Problem description:
Could you retype, exactly as written, every line from the top of the records through the line that contains "def Obligations.AcceptedOperationIsLatched : Prop"?

** Given information follows **

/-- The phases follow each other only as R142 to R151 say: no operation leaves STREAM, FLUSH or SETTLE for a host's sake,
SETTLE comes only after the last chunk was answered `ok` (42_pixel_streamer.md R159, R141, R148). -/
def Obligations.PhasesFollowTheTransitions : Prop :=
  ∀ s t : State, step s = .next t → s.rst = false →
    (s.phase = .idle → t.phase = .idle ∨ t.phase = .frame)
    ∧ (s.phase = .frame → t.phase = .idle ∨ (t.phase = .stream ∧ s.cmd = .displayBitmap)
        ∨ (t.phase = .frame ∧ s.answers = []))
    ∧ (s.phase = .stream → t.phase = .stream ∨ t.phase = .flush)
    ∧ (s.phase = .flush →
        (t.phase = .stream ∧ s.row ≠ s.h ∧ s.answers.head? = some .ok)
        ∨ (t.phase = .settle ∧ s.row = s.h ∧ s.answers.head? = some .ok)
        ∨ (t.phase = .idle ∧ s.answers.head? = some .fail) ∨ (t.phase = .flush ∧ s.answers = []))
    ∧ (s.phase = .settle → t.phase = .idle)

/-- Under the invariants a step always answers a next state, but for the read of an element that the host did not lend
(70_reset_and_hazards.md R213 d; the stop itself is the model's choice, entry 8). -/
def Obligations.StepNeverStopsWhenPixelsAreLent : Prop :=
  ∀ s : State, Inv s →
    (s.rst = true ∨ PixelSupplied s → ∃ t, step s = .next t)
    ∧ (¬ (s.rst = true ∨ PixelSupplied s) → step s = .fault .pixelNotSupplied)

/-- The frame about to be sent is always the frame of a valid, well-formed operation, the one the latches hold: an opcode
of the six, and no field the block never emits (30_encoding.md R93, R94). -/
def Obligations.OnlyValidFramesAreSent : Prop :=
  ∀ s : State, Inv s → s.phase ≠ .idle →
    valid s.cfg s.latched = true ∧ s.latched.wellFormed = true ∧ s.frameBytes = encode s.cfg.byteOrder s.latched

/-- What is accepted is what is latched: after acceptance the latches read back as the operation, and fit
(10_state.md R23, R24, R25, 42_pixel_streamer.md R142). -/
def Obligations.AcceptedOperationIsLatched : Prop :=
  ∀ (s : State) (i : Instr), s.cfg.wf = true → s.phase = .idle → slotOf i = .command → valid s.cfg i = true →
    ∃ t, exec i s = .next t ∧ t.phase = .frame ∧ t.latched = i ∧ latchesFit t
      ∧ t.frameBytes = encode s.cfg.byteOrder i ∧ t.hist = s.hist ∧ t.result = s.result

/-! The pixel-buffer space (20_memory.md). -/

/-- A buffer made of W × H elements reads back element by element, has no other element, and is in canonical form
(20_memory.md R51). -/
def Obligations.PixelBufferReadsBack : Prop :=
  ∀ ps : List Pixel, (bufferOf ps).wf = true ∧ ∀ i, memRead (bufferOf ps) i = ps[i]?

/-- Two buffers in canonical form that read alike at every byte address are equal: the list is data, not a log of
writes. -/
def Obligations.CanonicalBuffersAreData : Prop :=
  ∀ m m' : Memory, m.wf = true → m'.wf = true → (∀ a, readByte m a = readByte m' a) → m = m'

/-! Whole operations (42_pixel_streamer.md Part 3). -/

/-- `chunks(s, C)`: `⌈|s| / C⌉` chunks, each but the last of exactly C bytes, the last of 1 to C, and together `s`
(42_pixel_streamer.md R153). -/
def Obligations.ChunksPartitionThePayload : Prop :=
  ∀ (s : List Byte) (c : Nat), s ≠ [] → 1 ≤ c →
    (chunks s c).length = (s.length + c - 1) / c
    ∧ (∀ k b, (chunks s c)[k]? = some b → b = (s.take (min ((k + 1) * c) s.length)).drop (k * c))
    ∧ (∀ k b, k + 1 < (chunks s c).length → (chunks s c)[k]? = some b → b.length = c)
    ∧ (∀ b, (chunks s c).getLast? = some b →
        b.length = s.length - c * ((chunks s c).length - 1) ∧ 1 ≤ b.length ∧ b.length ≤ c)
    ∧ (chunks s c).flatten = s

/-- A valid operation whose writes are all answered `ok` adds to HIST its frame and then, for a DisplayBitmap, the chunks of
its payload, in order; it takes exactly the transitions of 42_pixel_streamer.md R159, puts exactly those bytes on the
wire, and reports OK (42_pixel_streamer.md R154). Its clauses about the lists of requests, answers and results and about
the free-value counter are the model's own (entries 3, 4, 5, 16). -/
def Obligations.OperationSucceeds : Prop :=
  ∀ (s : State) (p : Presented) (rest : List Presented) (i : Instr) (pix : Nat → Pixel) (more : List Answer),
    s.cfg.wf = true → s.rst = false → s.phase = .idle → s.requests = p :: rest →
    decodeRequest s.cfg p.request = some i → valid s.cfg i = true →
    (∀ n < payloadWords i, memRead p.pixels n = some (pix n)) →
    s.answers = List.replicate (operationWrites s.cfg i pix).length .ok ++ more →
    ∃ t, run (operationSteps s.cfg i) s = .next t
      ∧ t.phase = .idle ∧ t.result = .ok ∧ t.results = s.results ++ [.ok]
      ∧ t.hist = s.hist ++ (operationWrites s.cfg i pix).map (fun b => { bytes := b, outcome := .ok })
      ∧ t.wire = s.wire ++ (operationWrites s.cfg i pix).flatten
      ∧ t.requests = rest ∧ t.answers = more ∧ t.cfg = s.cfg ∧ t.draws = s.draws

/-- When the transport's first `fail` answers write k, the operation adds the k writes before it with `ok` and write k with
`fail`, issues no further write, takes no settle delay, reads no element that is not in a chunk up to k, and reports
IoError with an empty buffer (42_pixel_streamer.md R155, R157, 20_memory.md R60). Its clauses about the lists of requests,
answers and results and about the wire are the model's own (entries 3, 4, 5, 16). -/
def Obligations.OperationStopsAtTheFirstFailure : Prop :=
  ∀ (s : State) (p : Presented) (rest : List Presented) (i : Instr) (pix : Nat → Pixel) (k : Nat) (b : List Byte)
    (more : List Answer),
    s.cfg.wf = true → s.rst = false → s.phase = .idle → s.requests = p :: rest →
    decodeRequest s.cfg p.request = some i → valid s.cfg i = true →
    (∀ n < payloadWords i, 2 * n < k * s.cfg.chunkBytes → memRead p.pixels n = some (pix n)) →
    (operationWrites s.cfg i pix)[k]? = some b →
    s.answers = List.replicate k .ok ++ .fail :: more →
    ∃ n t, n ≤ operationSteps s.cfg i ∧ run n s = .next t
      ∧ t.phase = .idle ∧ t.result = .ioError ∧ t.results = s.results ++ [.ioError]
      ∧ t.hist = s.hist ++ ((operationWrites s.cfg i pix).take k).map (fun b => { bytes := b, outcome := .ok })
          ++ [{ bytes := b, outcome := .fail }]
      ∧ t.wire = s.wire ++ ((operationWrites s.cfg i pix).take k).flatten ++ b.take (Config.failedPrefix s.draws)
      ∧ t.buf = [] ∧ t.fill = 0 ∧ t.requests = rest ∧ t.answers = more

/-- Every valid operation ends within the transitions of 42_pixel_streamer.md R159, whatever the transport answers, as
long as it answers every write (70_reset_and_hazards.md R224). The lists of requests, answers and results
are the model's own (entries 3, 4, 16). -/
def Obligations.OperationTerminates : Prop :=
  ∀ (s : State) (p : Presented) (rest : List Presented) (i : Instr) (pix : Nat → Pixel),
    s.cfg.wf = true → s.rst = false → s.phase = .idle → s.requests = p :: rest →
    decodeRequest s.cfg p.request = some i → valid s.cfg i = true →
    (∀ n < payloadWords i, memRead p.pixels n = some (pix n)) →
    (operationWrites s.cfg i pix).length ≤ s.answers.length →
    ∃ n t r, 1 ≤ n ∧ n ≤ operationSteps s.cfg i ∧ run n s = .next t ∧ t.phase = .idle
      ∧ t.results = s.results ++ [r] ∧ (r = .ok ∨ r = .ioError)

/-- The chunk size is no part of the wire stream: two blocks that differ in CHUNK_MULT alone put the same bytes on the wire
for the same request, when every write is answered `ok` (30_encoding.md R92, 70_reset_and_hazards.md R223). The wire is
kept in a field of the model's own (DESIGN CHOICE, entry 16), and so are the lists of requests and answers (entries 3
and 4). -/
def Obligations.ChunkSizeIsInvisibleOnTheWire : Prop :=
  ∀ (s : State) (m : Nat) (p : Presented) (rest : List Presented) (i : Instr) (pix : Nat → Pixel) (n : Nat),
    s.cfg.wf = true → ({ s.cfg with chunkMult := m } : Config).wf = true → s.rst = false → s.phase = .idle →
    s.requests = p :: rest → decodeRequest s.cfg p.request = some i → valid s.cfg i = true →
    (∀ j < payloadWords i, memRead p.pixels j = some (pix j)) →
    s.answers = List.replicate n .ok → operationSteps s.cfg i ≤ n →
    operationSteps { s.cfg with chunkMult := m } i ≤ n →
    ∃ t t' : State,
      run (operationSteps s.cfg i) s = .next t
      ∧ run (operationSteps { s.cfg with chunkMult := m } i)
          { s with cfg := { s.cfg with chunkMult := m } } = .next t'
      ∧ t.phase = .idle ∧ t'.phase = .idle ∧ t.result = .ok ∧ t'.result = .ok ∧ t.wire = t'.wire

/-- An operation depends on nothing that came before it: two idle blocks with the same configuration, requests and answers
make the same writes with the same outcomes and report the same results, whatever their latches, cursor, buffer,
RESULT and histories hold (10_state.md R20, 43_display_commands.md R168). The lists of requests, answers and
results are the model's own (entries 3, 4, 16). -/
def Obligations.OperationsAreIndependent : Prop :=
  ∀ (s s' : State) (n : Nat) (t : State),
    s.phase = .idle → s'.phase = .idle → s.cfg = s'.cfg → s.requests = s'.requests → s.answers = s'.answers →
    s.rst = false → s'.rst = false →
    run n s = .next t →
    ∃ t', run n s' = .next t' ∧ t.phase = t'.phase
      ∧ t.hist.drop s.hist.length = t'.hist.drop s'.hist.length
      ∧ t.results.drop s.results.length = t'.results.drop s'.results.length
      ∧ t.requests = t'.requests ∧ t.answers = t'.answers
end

** End of Given information **

Solution:
/-- The phases follow each other only as R142 to R151 say: no operation leaves STREAM, FLUSH or SETTLE for a host's sake,
SETTLE comes only after the last chunk was answered `ok` (42_pixel_streamer.md R159, R141, R148). -/
def Obligations.PhasesFollowTheTransitions : Prop :=
  ∀ s t : State, step s = .next t → s.rst = false →
    (s.phase = .idle → t.phase = .idle ∨ t.phase = .frame)
    ∧ (s.phase = .frame → t.phase = .idle ∨ (t.phase = .stream ∧ s.cmd = .displayBitmap)
        ∨ (t.phase = .frame ∧ s.answers = []))
    ∧ (s.phase = .stream → t.phase = .stream ∨ t.phase = .flush)
    ∧ (s.phase = .flush →
        (t.phase = .stream ∧ s.row ≠ s.h ∧ s.answers.head? = some .ok)
        ∨ (t.phase = .settle ∧ s.row = s.h ∧ s.answers.head? = some .ok)
        ∨ (t.phase = .idle ∧ s.answers.head? = some .fail) ∨ (t.phase = .flush ∧ s.answers = []))
    ∧ (s.phase = .settle → t.phase = .idle)

/-- Under the invariants a step always answers a next state, but for the read of an element that the host did not lend
(70_reset_and_hazards.md R213 d; the stop itself is the model's choice, entry 8). -/
def Obligations.StepNeverStopsWhenPixelsAreLent : Prop :=
  ∀ s : State, Inv s →
    (s.rst = true ∨ PixelSupplied s → ∃ t, step s = .next t)
    ∧ (¬ (s.rst = true ∨ PixelSupplied s) → step s = .fault .pixelNotSupplied)

/-- The frame about to be sent is always the frame of a valid, well-formed operation, the one the latches hold: an opcode
of the six, and no field the block never emits (30_encoding.md R93, R94). -/
def Obligations.OnlyValidFramesAreSent : Prop :=
  ∀ s : State, Inv s → s.phase ≠ .idle →
    valid s.cfg s.latched = true ∧ s.latched.wellFormed = true ∧ s.frameBytes = encode s.cfg.byteOrder s.latched

/-- What is accepted is what is latched: after acceptance the latches read back as the operation, and fit
(10_state.md R23, R24, R25, 42_pixel_streamer.md R142). -/
def Obligations.AcceptedOperationIsLatched : Prop :=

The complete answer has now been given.